▶ _WORK REQUIRED_
When a line below contains the string "getRing", show that line.

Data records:
-- Opening Marker --
-- ==== Sys2Proof/Certificates/Slice0/Obligations.lean ====
section
/-! DEFINITION. What is stated about the Q7 for the provers: one `Obligations.<Name>` for each entry of
OBLIGATIONS.json. A clause of the form `exec c s = .next t` says where the command completes with its own effect,
and `t` carries the frame: everything it does not name is as in `s`. -/

open Sys2Proof Sys2Proof.Machine


/-- The command at the front of the queue runs on the state with the queue's rest, and no command faults or is refused. With no
command waiting a step settles what the instant leaves (a quarter whose rebuild is over, a flow whose wait has run out, a SEAL
whose RACKs are in) and lets one nanosecond of Tide pass; where nothing waits to settle only the waits of queued packets, the
counters of gated and throttled regions and the lanes' own streams move, and while the data path is frozen the latter two alone
(R127, R265, R300, R440, R562; log entry 2 gives the step this meaning). The counter stops at its greatest value (R441). -/
def Obligations.StepRunsFrontCommandOrIdles : Prop :=
  (∀ (c : Instr) (rest : List Instr) (s : State),
     step { s with pending := c :: rest } = exec c { s with pending := rest } ∧ ∃ t, exec c s = .next t)
  ∧ (∀ s : State, s.pending = [] → s.dev.state ≠ .reset →
     step s = .next (onTide (fun x => { x with now := min (x.now + 1) (2 ^ 64 - 1) }) (waitNs (endInstant s)))
     ∧ (InstantSettled s → endInstant s = s)
     ∧ (endInstant s = s → ∃ t, step s = .next t ∧ t.tide = { s.tide with now := min (s.tide.now + 1) (2 ^ 64 - 1) }
       ∧ t = { s with tide := t.tide, obs := t.obs, shoal := t.shoal, net := t.net, host := t.host }
       ∧ t.shoal = { s.shoal with stored := t.shoal.stored }
       ∧ t.shoal.stored.map (fun x => { x with since := 0 }) = s.shoal.stored.map (fun x => { x with since := 0 })
       ∧ (s.stop.frozen = true → t.shoal = s.shoal)
       ∧ (s.stop.frozen = true → (∀ r, r < 16 → (getRgn s r).gated = false ∧ (getRgn s r).ebb = false) → t.obs = s.obs)
       ∧ (regsLive s = true → ∀ r, r < 16 → (getRgn s r).gated = true → (ctrOf s.obs (kRegion r iGATED_NS)).val < 2 ^ 64 - 1 →
           ctrVal t (kRegion r iGATED_NS) = ctrVal s (kRegion r iGATED_NS) + 1)
       ∧ t.net = { s.net with ports := t.net.ports, lanes := t.net.lanes }
       ∧ (∀ p, (getPort t p).link = (getPort s p).link ∧ (getPort t p).lstate = (getPort s p).lstate ∧ (getPort t p).queues = (getPort s p).queues)
       ∧ ((∀ p, framesGo (getPort s p) = false) → ∀ l, laneState s l ≠ .test → bitAt (getLane s l).eyeCtl 31 = false → getLane t l = getLane s l)))

/-- What reset leaves, where the spec gives the value: DEV_STATE and PREV (R592), the latency registers and the functions (R414,
R415), DBW_CTL and DBW_STAT (R426), the ring states (R413), LN_TAPS at preset 1 (R384), RX_POL_AUTO and REV_ALLOW (R377), the
ports DOWN (R380), SHOAL_SET's parameters (R290), the scheduler's parameters (R331), the Tide counter free-running from 0 (R440,
R442), SEL_GEN of every counter instance 0 (R571). -/
def Obligations.ResetLeavesTheStatedValues : Prop :=
  let s := State.reset
  s.pending = [] ∧ devCode s.dev.state = 1 ∧ devCode s.dev.prev = 0
  ∧ (∀ f, (getFunc s f).state = .enabled ∧ (getFunc s f).eqEn = false ∧ (getFunc s f).latTol = 10000
      ∧ (getFunc s f).latPoll = 5000 ∧ (getFunc s f).latMod = 5000)
  ∧ s.host.budget = 40 ∧ s.host.scale = 256 ∧ s.host.lines = 0
  ∧ (∀ r, (getRing s r).state = .disabled ∧ (getRing s r).out = 0)
  ∧ (∀ l, (getLane s l).taps = [0, 0, 0, 63, 0] ∧ bitAt (getLane s l).ctl 24 = true ∧ bitAt (getLane s l).ctl 22 = true)
  ∧ (∀ p, (getPort s p).lstate = .down)
  ∧ s.shoal.cfg.shareCap = 160 ∧ s.shoal.cfg.credAhead = 112 ∧ s.shoal.cfg.embRes = 128
  ∧ (∀ p, (getPort s p).sched.floor = 8)
  ∧ s.tide.now = 0 ∧ s.tide.tstate = .free
  ∧ (∀ k, ctrVal s k = 0)
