/-- R429, R430: an entry unsignalled for LAT_MOD, its vector unmasked and masked. -/
def waitingMsi : State := onTide (fun t => { t with now := 5000 }) (onRing 2 (fun g => { g with unsignalled := 1 }) (withRings up))
def unmaskedMsi : State := onHost (fun h => { h with unmasked := [(0, 5)] }) waitingMsi
theorem test_interruptModeration : regsLive waitingMsi = true ∧ 2 ≤ ringType (getRing waitingMsi 2) ∧ 0 < (getRing waitingMsi 2).unsignalled
    ∧ (getRing waitingMsi 2).oldest + (getFunc waitingMsi (ringFunc (getRing waitingMsi 2))).latMod ≤ waitingMsi.tide.now
    ∧ (after (.interruptModeration 2) waitingMsi).host.pendingMsi = [(0, 5)]
    ∧ (0, 5) ∈ unmaskedMsi.host.unmasked ∧ (after (.interruptModeration 2) unmaskedMsi).host.msi = [(0, 5)] := by decide +kernel
theorem test_msixUnmask : 2047 < vectorsOf 0 ∧ (0, 5) ∉ up.host.unmasked
    ∧ (0, 5) ∈ (onHost (fun h => { h with pendingMsi := [(0, 5)] }) up).host.pendingMsi
    ∧ (after (.msixUnmask 0 5) (onHost (fun h => { h with pendingMsi := [(0, 5)] }) up)).host.msi = [(0, 5)] := by decide +kernel

/-- R407, R415, R426: registers of the host interface. -/
theorem test_latTol : up.dev.state ≠ .cliff ∧ (getFunc (after (.latTolWrite 5 5 2000) up) 5).latTol = 2000
    ∧ (getFunc (after (.latTolWrite 5 5 2000) up) 5).latPoll = 1000 := by decide +kernel
theorem test_budget : 1 ≤ fld (200 : Word) 7 0 ∧ fld (200 : Word) 7 0 ≤ 200 ∧ 1 ≤ fld (1 : Word) 7 0
    ∧ (after (.dbwBudgetWrite 200) up).host.budget = 200 ∧ (after (.dbwBudgetWrite 201) up).host.budget = 40 := by decide +kernel
theorem test_msixWord : regsLive up = true ∧ 2047 < vectorsOf 0
    ∧ (after (.registerWrite 0 2 (16 * 2047 + 8) 3) up).host.msixWords = [(16 * 2047 + 8, 3)] := by decide +kernel
theorem test_barBadAccess : (after (.barBadAccess false) up).dev.badAccess = 0xFFFFFFFF
    ∧ ctrVal (after (.barBadAccess true) up) kHOST_BADACC = 1 := by decide +kernel
/-! ## Shoal, scheduling, routing, traces -/

def onDie0 (f : Slice → Slice) (s : State) : State := onSlice 0 f s
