-- ==== Sys2Proof/Machine/State.lean ====
section
/-! DEFINITION. Machine/State.lean: everything the spec gives the device, as plain data, and the device right after
power-on reset is asserted. Registers whose fields a host writes live in one sparse store (`bank`); every status field is
computed from the structured parts below by Machine/View.lean. -/

namespace Sys2Proof.Machine

/-! ### Fault collector (R271-R298) -/

/-- A message that waits for the arbiter (R271, R274). `kind`: 0 EVENT, 1 SET, 2 CLEAR. `born` is the CKB cycle in
which it was raised (R275). -/
structure Msg where
  src : Nat
  kind : Nat
  addr : Nat
  inj : Bool
  real : Bool
  rep : Bool
  born : Nat
  /-- the frozen frame count of the clock loss that a message of R66 reports: its time stamp (R71) -/
  stamp : Option Nat
  deriving DecidableEq, Repr

/-- One entry of the log (R284): FC_LOG_HI (without VALID), FC_LOG_LO and FC_LOG_TS. -/
structure LogEntry where
  hi : Word
  lo : Word
  ts : Word
  deriving DecidableEq, Repr

/-- The collector. `log` holds the newest entry first, at most 64; `stand` the (source, address) pairs that stand. -/
structure Fc where
  pend : List Msg
  stand : List (Nat × Nat)
  seq : Nat
  log : List LogEntry
  logCnt : Nat
  firstHi : Word
  firstLo : Word
  firstTs : Word
  ovf : Bool
  ovfCnt : Nat
  safe : Bool
  locked : Bool
  self : Bool
  nvskip : Nat
  deriving DecidableEq, Repr

/-- Level of an output pin that may be undriven. -/
inductive Lvl where
  | hiZ | low | high
  deriving DecidableEq, Repr

/-! ### Device, clocks (R58-R73, R409-R420) -/

/-- The device states (R418), with the codes of DEV_STS.STATE. -/
inductive DevState where
  | boot | idle | active | standby | safe | locked
  deriving DecidableEq, Repr

/-- What BOOT finds behind step 1 (R413): how the trim block, the collector and the flash check. -/
structure BootFinds where
  trimOk : Bool
  collectorOk : Bool
  flashOk : Bool
  deriving DecidableEq, Repr

/-- Device level: state, reset, straps, clock monitor, roll-call signal. -/
structure Dev where
  st : DevState
  /-- a reset is asserted (R412) -/
  rst : Bool
  /-- DEV_STS.CAUSE of the reset in force or last released: 0 POR, 1 RESETn, 2 soft, 3 twin-commanded -/
  cause : Nat
  img : Nat
  bootErrA : Word
  bootErrB : Word
  imgSer : Word
  bootTime : Nat
  /-- BOOT must end in LOCKED: a POR without loss of VCORE came from LOCKED (R411) -/
  lockAtEnd : Bool
  /-- BOOT has passed step 1: the PLL has locked (R413) -/
  pllUp : Bool
  /-- BOOT waits in step 1, with what the steps behind it will find (R413) -/
  step1 : Option BootFinds
  /-- straps as sampled: CLKSEL, ROLE, OWNSEL, ADDR0, ADDR1 (R58, R301, R359, R366) -/
  clksel : Bool
  role : Bool
  ownsel : Bool
  addr0 : Bool
  addr1 : Bool
  /-- the derived clocks stand still (R65) -/
  clkStop : Bool
  /-- detected clock-loss conditions not yet reported: reference loss, PLL unlock (R66) -/
  lossRef : Bool
  lossPll : Bool
  /-- CLK_STS.LOSSCAUSE: seen since reset -/
  causeRef : Bool
  causePll : Bool
  safeHold : Bool
  rcOk : Bool
  /-- consecutive RC measurements that disagree with RCOK -/
  rcRun : Nat
  rcMeas : Nat
  /-- frames since the latest RC measurement, of the 1000 between two (R68) -/
  rcAge : Nat
  refLoss : Nat
  pllUnlk : Nat
  lastLoss : Word
  frame : Nat
  /-- the first CKF edge after the reset is still to come: the counter does not advance at it (R70) -/
  fresh : Bool
  alive : Lvl
  /-- frames to the next ALIVE edge -/
  aliveLeft : Nat
  /-- levels the interrupt pins keep while CKB is stopped, per host: true = driven low (R380) -/
  irqHeld : List Bool
  /-- TESTEN high (R452) -/
  testen : Bool
  /-- instruction of the test access port, the bits last shifted out of its data register, the boundary register's update latches -/
  tap : TapInstr
  tdo : List Bool
  cells : List Bool
  deriving DecidableEq, Repr

/-! ### Phases (R107-R137, R208-R239) -/

/-- A set of the shadows of a generator (R121): period and offset in CNT, compare and delays in FINE. -/
structure GenSet where
  per : Nat
  cmp : Nat
  dth : Nat
  dtl : Nat
  ofs : Nat
  deriving DecidableEq, Repr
-- Closing Marker --
▶ _TASK ANSWER_
  ∧ (∀ r, (getRing s r).state = .disabled ∧ (getRing s r).out = 0)
theorem test_interruptModeration : regsLive waitingMsi = true ∧ 2 ≤ ringType (getRing waitingMsi 2) ∧ 0 < (getRing waitingMsi 2).unsignalled
    ∧ (getRing waitingMsi 2).oldest + (getFunc waitingMsi (ringFunc (getRing waitingMsi 2))).latMod ≤ waitingMsi.tide.now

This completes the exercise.